@[simp] theorem State.ends_inputs : (s.ends w).inputs = s.inputs := rfl
@[simp] theorem State.ends_choices : (s.ends w).choices = s.choices := rfl
@[simp] theorem State.ends_freeCount : (s.ends w).freeCount = s.freeCount := rfl
@[simp] theorem State.ends_cur : (s.ends w).cur = s.cur := rfl
@[simp] theorem State.ends_slot : (s.ends w).slot = s.slot := rfl
@[simp] theorem State.ends_flow : (s.ends w).flow = w := rfl
@[simp] theorem State.ends_agenda : (s.ends w).agenda = s.agenda := rfl
@[simp] theorem State.ends_nextUid : (s.ends w).nextUid = s.nextUid := rfl
@[simp] theorem State.ends_cycle : (s.ends w).cycle = s.cycle := rfl
@[simp] theorem State.ends_mtc : (s.ends w).mtc = s.mtc := rfl
@[simp] theorem State.ends_clock : (s.ends w).clock = s.clock := rfl
@[simp] theorem State.ends_mtcFrac : (s.ends w).mtcFrac = s.mtcFrac := rfl
@[simp] theorem State.ends_mem : (s.ends w).mem = s.mem := rfl
@[simp] theorem State.ends_ctxs : (s.ends w).ctxs = s.ctxs := rfl
@[simp] theorem State.ends_units : (s.ends w).units = s.units := rfl
@[simp] theorem State.ends_clusters : (s.ends w).clusters = s.clusters := rfl
@[simp] theorem State.ends_tags : (s.ends w).tags = s.tags := rfl
@[simp] theorem State.ends_pages : (s.ends w).pages = s.pages := rfl
@[simp] theorem State.ends_faults : (s.ends w).faults = s.faults := rfl
@[simp] theorem State.ends_refused : (s.ends w).refused = s.refused := rfl
@[simp] theorem State.ends_tlbs : (s.ends w).tlbs = s.tlbs := rfl
@[simp] theorem State.ends_walkers : (s.ends w).walkers = s.walkers := rfl
@[simp] theorem State.ends_engineReads : (s.ends w).engineReads = s.engineReads := rfl
@[simp] theorem State.ends_ecc : (s.ends w).ecc = s.ecc := rfl
@[simp] theorem State.ends_nodes : (s.ends w).nodes = s.nodes := rfl
@[simp] theorem State.ends_gens : (s.ends w).gens = s.gens := rfl
@[simp] theorem State.ends_evals : (s.ends w).evals = s.evals := rfl
@[simp] theorem State.ends_engs : (s.ends w).engs = s.engs := rfl
@[simp] theorem State.ends_walks : (s.ends w).walks = s.walks := rfl
@[simp] theorem State.ends_walkGens : (s.ends w).walkGens = s.walkGens := rfl
@[simp] theorem State.ends_storerEnds : (s.ends w).storerEnds = s.storerEnds := rfl
@[simp] theorem State.ends_parts : (s.ends w).parts = s.parts := rfl
@[simp] theorem State.ends_sent : (s.ends w).sent = s.sent := rfl
@[simp] theorem State.ends_inbox : (s.ends w).inbox = s.inbox := rfl
@[simp] theorem State.ends_relays : (s.ends w).relays = s.relays := rfl
@[simp] theorem State.ends_relayGens : (s.ends w).relayGens = s.relayGens := rfl
@[simp] theorem State.ends_relaySent : (s.ends w).relaySent = s.relaySent := rfl
@[simp] theorem State.ends_relayBuf : (s.ends w).relayBuf = s.relayBuf := rfl
@[simp] theorem State.ends_relayNotices : (s.ends w).relayNotices = s.relayNotices := rfl
@[simp] theorem State.ends_relayQ : (s.ends w).relayQ = s.relayQ := rfl
@[simp] theorem State.ends_portFailed : (s.ends w).portFailed = s.portFailed := rfl
@[simp] theorem State.ends_portFlits : (s.ends w).portFlits = s.portFlits := rfl
@[simp] theorem State.ends_deferred : (s.ends w).deferred = s.deferred := rfl
@[simp] theorem State.ends_slices : (s.ends w).slices = s.slices := rfl
@[simp] theorem State.ends_sessions : (s.ends w).sessions = s.sessions := rfl
@[simp] theorem State.ends_qpairs : (s.ends w).qpairs = s.qpairs := rfl
@[simp] theorem State.ends_announced : (s.ends w).announced = s.announced := rfl
@[simp] theorem State.ends_signals : (s.ends w).signals = s.signals := rfl
@[simp] theorem State.ends_hostWins : (s.ends w).hostWins = s.hostWins := rfl
@[simp] theorem State.ends_viol : (s.ends w).viol = s.viol := rfl
@[simp] theorem State.ends_launches : (s.ends w).launches = s.launches := rfl
@[simp] theorem State.ends_fatals : (s.ends w).fatals = s.fatals := rfl
@[simp] theorem State.ends_rings : (s.ends w).rings = s.rings := rfl
@[simp] theorem State.ends_msix : (s.ends w).msix = s.msix := rfl
@[simp] theorem State.ends_hostHeld : (s.ends w).hostHeld = s.hostHeld := rfl
@[simp] theorem State.ends_msixPend : (s.ends w).msixPend = s.msixPend := rfl
@[simp] theorem State.ends_firmware : (s.ends w).firmware = s.firmware := rfl
@[simp] theorem State.ends_boundaryFlits : (s.ends w).boundaryFlits = s.boundaryFlits := rfl
@[simp] theorem State.ends_hbm : (s.ends w).hbm = s.hbm := rfl
@[simp] theorem State.ends_worlds : (s.ends w).worlds = s.worlds := rfl
@[simp] theorem State.ends_dbg : (s.ends w).dbg = s.dbg := rfl

end

end Sys2Proof.Machine
end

· · · · ·

Exercise requirements: Please repeat each line above exactly.

Solution for this exercise:
@[simp] theorem State.ends_inputs : (s.ends w).inputs = s.inputs := rfl
@[simp] theorem State.ends_choices : (s.ends w).choices = s.choices := rfl
@[simp] theorem State.ends_freeCount : (s.ends w).freeCount = s.freeCount := rfl
@[simp] theorem State.ends_cur : (s.ends w).cur = s.cur := rfl
@[simp] theorem State.ends_slot : (s.ends w).slot = s.slot := rfl
@[simp] theorem State.ends_flow : (s.ends w).flow = w := rfl
@[simp] theorem State.ends_agenda : (s.ends w).agenda = s.agenda := rfl
@[simp] theorem State.ends_nextUid : (s.ends w).nextUid = s.nextUid := rfl
@[simp] theorem State.ends_cycle : (s.ends w).cycle = s.cycle := rfl
@[simp] theorem State.ends_mtc : (s.ends w).mtc = s.mtc := rfl
@[simp] theorem State.ends_clock : (s.ends w).clock = s.clock := rfl
@[simp] theorem State.ends_mtcFrac : (s.ends w).mtcFrac = s.mtcFrac := rfl
@[simp] theorem State.ends_mem : (s.ends w).mem = s.mem := rfl
@[simp] theorem State.ends_ctxs : (s.ends w).ctxs = s.ctxs := rfl
@[simp] theorem State.ends_units : (s.ends w).units = s.units := rfl
@[simp] theorem State.ends_clusters : (s.ends w).clusters = s.clusters := rfl
@[simp] theorem State.ends_tags : (s.ends w).tags = s.tags := rfl
@[simp] theorem State.ends_pages : (s.ends w).pages = s.pages := rfl
@[simp] theorem State.ends_faults : (s.ends w).faults = s.faults := rfl
@[simp] theorem State.ends_refused : (s.ends w).refused = s.refused := rfl
@[simp] theorem State.ends_tlbs : (s.ends w).tlbs = s.tlbs := rfl
@[simp] theorem State.ends_walkers : (s.ends w).walkers = s.walkers := rfl
@[simp] theorem State.ends_engineReads : (s.ends w).engineReads = s.engineReads := rfl
@[simp] theorem State.ends_ecc : (s.ends w).ecc = s.ecc := rfl
@[simp] theorem State.ends_nodes : (s.ends w).nodes = s.nodes := rfl
@[simp] theorem State.ends_gens : (s.ends w).gens = s.gens := rfl
@[simp] theorem State.ends_evals : (s.ends w).evals = s.evals := rfl
@[simp] theorem State.ends_engs : (s.ends w).engs = s.engs := rfl
@[simp] theorem State.ends_walks : (s.ends w).walks = s.walks := rfl
@[simp] theorem State.ends_walkGens : (s.ends w).walkGens = s.walkGens := rfl
@[simp] theorem State.ends_storerEnds : (s.ends w).storerEnds = s.storerEnds := rfl
@[simp] theorem State.ends_parts : (s.ends w).parts = s.parts := rfl
@[simp] theorem State.ends_sent : (s.ends w).sent = s.sent := rfl
@[simp] theorem State.ends_inbox : (s.ends w).inbox = s.inbox := rfl
@[simp] theorem State.ends_relays : (s.ends w).relays = s.relays := rfl
@[simp] theorem State.ends_relayGens : (s.ends w).relayGens = s.relayGens := rfl
@[simp] theorem State.ends_relaySent : (s.ends w).relaySent = s.relaySent := rfl
@[simp] theorem State.ends_relayBuf : (s.ends w).relayBuf = s.relayBuf := rfl
@[simp] theorem State.ends_relayNotices : (s.ends w).relayNotices = s.relayNotices := rfl
@[simp] theorem State.ends_relayQ : (s.ends w).relayQ = s.relayQ := rfl
@[simp] theorem State.ends_portFailed : (s.ends w).portFailed = s.portFailed := rfl
@[simp] theorem State.ends_portFlits : (s.ends w).portFlits = s.portFlits := rfl
@[simp] theorem State.ends_deferred : (s.ends w).deferred = s.deferred := rfl
@[simp] theorem State.ends_slices : (s.ends w).slices = s.slices := rfl
@[simp] theorem State.ends_sessions : (s.ends w).sessions = s.sessions := rfl
@[simp] theorem State.ends_qpairs : (s.ends w).qpairs = s.qpairs := rfl
@[simp] theorem State.ends_announced : (s.ends w).announced = s.announced := rfl
@[simp] theorem State.ends_signals : (s.ends w).signals = s.signals := rfl
@[simp] theorem State.ends_hostWins : (s.ends w).hostWins = s.hostWins := rfl
@[simp] theorem State.ends_viol : (s.ends w).viol = s.viol := rfl
@[simp] theorem State.ends_launches : (s.ends w).launches = s.launches := rfl
@[simp] theorem State.ends_fatals : (s.ends w).fatals = s.fatals := rfl
@[simp] theorem State.ends_rings : (s.ends w).rings = s.rings := rfl
@[simp] theorem State.ends_msix : (s.ends w).msix = s.msix := rfl
@[simp] theorem State.ends_hostHeld : (s.ends w).hostHeld = s.hostHeld := rfl
@[simp] theorem State.ends_msixPend : (s.ends w).msixPend = s.msixPend := rfl
@[simp] theorem State.ends_firmware : (s.ends w).firmware = s.firmware := rfl
@[simp] theorem State.ends_boundaryFlits : (s.ends w).boundaryFlits = s.boundaryFlits := rfl
@[simp] theorem State.ends_hbm : (s.ends w).hbm = s.hbm := rfl
@[simp] theorem State.ends_worlds : (s.ends w).worlds = s.worlds := rfl
@[simp] theorem State.ends_dbg : (s.ends w).dbg = s.dbg := rfl

end

end Sys2Proof.Machine
end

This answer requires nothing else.